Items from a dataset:
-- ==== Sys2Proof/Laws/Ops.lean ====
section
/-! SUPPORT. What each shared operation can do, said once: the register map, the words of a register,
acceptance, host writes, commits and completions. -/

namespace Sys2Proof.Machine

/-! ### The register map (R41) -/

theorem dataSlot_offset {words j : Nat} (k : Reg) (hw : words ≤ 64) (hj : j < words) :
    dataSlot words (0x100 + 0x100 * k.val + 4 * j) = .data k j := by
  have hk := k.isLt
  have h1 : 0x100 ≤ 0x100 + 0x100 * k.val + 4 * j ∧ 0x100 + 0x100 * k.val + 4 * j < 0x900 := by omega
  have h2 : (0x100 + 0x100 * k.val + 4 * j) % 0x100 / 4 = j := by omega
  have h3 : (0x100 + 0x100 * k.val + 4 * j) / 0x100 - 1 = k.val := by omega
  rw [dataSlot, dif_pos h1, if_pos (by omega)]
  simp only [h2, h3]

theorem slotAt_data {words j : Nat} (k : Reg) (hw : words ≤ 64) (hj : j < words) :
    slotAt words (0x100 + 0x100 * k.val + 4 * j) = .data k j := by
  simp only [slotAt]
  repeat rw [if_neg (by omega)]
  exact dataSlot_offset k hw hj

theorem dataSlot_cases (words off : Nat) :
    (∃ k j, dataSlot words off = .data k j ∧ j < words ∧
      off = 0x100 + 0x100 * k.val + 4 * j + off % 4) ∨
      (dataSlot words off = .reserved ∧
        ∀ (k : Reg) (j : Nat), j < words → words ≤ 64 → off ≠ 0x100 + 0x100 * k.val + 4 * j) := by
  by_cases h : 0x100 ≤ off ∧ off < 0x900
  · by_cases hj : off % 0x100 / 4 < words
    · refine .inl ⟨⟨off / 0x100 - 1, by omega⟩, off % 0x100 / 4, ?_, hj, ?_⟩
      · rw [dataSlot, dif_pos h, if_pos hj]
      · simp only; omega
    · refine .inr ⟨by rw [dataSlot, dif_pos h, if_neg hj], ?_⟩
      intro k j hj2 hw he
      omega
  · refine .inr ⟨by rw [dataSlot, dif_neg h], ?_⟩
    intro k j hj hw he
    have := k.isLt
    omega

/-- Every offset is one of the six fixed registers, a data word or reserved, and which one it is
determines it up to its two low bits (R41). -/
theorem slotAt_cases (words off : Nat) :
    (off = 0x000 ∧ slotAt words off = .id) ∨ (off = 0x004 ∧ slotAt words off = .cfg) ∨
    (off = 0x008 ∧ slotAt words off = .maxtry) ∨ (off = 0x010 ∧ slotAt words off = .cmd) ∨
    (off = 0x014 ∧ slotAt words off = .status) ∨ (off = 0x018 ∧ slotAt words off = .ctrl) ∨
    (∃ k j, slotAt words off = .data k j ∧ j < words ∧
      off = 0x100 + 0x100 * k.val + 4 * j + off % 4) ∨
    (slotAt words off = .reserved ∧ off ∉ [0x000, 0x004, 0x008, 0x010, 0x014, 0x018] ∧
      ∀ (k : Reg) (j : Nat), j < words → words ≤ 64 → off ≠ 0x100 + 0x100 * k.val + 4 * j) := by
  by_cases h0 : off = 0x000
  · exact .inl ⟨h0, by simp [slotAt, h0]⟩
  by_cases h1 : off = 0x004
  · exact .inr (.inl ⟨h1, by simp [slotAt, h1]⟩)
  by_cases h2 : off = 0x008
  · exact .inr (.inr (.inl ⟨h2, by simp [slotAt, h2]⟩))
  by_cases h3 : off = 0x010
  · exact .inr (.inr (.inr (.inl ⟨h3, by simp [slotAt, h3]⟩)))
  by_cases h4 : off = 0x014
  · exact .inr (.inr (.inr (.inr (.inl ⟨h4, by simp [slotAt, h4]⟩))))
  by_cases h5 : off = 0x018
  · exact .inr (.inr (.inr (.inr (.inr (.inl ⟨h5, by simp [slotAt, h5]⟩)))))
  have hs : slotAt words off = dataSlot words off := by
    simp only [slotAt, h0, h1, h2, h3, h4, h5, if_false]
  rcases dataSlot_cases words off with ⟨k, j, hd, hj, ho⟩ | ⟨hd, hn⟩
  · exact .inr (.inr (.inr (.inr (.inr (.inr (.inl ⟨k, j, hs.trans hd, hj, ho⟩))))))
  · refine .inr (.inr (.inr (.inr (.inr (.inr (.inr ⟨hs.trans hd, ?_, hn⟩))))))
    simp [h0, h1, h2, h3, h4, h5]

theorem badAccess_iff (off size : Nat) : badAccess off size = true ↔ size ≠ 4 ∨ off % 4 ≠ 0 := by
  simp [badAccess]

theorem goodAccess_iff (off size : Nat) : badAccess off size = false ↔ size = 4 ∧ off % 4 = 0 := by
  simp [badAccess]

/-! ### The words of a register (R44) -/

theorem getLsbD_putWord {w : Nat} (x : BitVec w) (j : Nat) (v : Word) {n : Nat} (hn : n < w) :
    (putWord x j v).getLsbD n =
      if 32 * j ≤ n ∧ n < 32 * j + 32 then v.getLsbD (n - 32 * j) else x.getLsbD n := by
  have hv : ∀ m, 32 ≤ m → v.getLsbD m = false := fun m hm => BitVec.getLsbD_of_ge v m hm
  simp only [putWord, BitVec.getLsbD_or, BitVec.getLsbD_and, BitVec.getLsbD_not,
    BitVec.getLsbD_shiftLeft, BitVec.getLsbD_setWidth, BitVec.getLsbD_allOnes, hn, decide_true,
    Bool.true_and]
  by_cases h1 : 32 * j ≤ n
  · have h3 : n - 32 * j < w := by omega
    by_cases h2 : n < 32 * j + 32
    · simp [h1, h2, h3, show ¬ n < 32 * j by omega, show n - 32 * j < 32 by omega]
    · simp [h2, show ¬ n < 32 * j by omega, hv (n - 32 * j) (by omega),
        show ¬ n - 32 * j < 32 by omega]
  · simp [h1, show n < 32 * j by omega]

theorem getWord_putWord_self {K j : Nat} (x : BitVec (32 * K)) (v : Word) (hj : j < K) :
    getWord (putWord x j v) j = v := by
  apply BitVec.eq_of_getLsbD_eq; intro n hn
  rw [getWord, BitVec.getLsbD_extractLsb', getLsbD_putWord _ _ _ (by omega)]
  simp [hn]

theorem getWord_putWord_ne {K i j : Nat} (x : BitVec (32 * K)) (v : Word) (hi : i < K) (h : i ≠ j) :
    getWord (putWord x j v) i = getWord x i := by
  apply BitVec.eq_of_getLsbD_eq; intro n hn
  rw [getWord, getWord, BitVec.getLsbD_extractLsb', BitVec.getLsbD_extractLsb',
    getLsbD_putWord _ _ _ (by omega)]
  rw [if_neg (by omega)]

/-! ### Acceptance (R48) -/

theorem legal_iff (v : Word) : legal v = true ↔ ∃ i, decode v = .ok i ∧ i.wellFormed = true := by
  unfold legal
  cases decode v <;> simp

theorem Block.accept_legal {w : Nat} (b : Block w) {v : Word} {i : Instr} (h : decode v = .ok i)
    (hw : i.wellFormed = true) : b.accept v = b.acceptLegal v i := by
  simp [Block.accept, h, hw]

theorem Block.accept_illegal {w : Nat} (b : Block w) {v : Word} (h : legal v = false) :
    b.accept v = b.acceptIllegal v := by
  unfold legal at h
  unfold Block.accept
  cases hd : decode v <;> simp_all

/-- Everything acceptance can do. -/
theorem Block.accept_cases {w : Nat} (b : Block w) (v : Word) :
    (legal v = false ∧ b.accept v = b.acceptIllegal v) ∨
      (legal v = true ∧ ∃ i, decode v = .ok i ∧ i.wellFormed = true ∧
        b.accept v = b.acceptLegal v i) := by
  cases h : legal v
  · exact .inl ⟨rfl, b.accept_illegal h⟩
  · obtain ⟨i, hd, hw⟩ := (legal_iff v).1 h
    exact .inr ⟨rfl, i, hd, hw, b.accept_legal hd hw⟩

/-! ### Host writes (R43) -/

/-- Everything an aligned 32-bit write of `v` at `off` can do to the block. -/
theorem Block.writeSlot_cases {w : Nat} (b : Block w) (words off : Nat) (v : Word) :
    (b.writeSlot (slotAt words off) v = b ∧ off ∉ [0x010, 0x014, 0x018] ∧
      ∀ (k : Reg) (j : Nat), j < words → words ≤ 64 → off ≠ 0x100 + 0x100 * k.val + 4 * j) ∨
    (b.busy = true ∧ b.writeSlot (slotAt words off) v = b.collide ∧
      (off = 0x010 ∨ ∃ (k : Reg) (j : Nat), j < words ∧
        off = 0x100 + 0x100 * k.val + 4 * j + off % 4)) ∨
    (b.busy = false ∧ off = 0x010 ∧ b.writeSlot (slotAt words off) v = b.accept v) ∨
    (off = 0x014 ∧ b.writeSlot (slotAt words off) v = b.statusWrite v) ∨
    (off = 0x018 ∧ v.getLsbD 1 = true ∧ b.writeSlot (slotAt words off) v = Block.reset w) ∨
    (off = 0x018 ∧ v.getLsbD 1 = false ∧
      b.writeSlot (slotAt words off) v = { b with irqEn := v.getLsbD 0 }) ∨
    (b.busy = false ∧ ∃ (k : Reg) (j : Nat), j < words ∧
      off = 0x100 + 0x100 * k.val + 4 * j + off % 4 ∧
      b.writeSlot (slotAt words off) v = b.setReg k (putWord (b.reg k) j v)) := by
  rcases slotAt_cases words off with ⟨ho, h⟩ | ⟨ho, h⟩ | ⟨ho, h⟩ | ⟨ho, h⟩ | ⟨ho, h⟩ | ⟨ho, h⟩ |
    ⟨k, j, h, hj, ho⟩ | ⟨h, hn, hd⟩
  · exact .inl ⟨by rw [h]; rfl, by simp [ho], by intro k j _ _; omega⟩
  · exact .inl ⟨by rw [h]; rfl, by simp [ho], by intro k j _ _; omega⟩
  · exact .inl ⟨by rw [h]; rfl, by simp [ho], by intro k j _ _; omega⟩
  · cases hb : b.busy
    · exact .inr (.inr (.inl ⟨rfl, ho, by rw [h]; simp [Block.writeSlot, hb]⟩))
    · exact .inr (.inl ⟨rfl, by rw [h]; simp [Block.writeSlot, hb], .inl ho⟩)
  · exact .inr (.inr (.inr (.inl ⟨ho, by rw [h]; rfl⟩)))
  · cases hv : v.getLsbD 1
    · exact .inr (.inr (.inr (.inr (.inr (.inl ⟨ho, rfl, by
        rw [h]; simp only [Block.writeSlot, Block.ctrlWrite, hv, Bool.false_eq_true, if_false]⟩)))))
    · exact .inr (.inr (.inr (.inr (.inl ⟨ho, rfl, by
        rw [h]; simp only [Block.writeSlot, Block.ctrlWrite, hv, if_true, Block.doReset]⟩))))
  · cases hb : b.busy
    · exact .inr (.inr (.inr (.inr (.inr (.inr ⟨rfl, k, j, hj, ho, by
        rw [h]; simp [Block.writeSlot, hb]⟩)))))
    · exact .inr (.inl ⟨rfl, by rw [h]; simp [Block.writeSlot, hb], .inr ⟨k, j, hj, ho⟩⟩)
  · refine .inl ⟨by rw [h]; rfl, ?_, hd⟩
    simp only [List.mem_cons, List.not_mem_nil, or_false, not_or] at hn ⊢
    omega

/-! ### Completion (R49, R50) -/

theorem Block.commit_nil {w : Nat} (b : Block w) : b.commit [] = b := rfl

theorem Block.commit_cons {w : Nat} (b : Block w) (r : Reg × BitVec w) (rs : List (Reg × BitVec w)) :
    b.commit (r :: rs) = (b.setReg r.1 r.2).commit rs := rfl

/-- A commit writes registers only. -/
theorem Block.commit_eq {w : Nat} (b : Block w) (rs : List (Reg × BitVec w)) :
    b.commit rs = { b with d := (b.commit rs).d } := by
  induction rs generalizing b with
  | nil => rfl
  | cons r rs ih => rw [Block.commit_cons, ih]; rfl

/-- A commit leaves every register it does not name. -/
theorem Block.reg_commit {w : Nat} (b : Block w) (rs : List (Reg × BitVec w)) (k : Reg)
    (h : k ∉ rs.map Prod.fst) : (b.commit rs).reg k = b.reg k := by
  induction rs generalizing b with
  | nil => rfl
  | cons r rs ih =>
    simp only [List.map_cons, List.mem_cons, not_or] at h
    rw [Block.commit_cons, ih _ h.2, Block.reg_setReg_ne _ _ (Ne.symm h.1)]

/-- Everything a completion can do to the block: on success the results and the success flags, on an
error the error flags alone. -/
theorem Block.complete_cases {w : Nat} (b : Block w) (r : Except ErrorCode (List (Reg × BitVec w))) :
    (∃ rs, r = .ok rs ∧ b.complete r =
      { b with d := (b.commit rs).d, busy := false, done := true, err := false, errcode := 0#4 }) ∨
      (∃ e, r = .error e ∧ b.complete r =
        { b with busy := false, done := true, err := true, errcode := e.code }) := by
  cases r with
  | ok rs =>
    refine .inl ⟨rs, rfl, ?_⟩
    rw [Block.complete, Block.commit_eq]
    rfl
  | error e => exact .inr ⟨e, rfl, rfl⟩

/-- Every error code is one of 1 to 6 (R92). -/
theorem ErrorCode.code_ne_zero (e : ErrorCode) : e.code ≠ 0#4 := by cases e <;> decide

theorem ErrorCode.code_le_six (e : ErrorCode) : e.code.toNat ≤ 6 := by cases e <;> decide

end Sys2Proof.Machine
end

What is expected:
Filter by the word "done": copy every line of the data that holds it.

Worked solution:
      { b with d := (b.commit rs).d, busy := false, done := true, err := false, errcode := 0#4 }) ∨
        { b with busy := false, done := true, err := true, errcode := e.code }) := by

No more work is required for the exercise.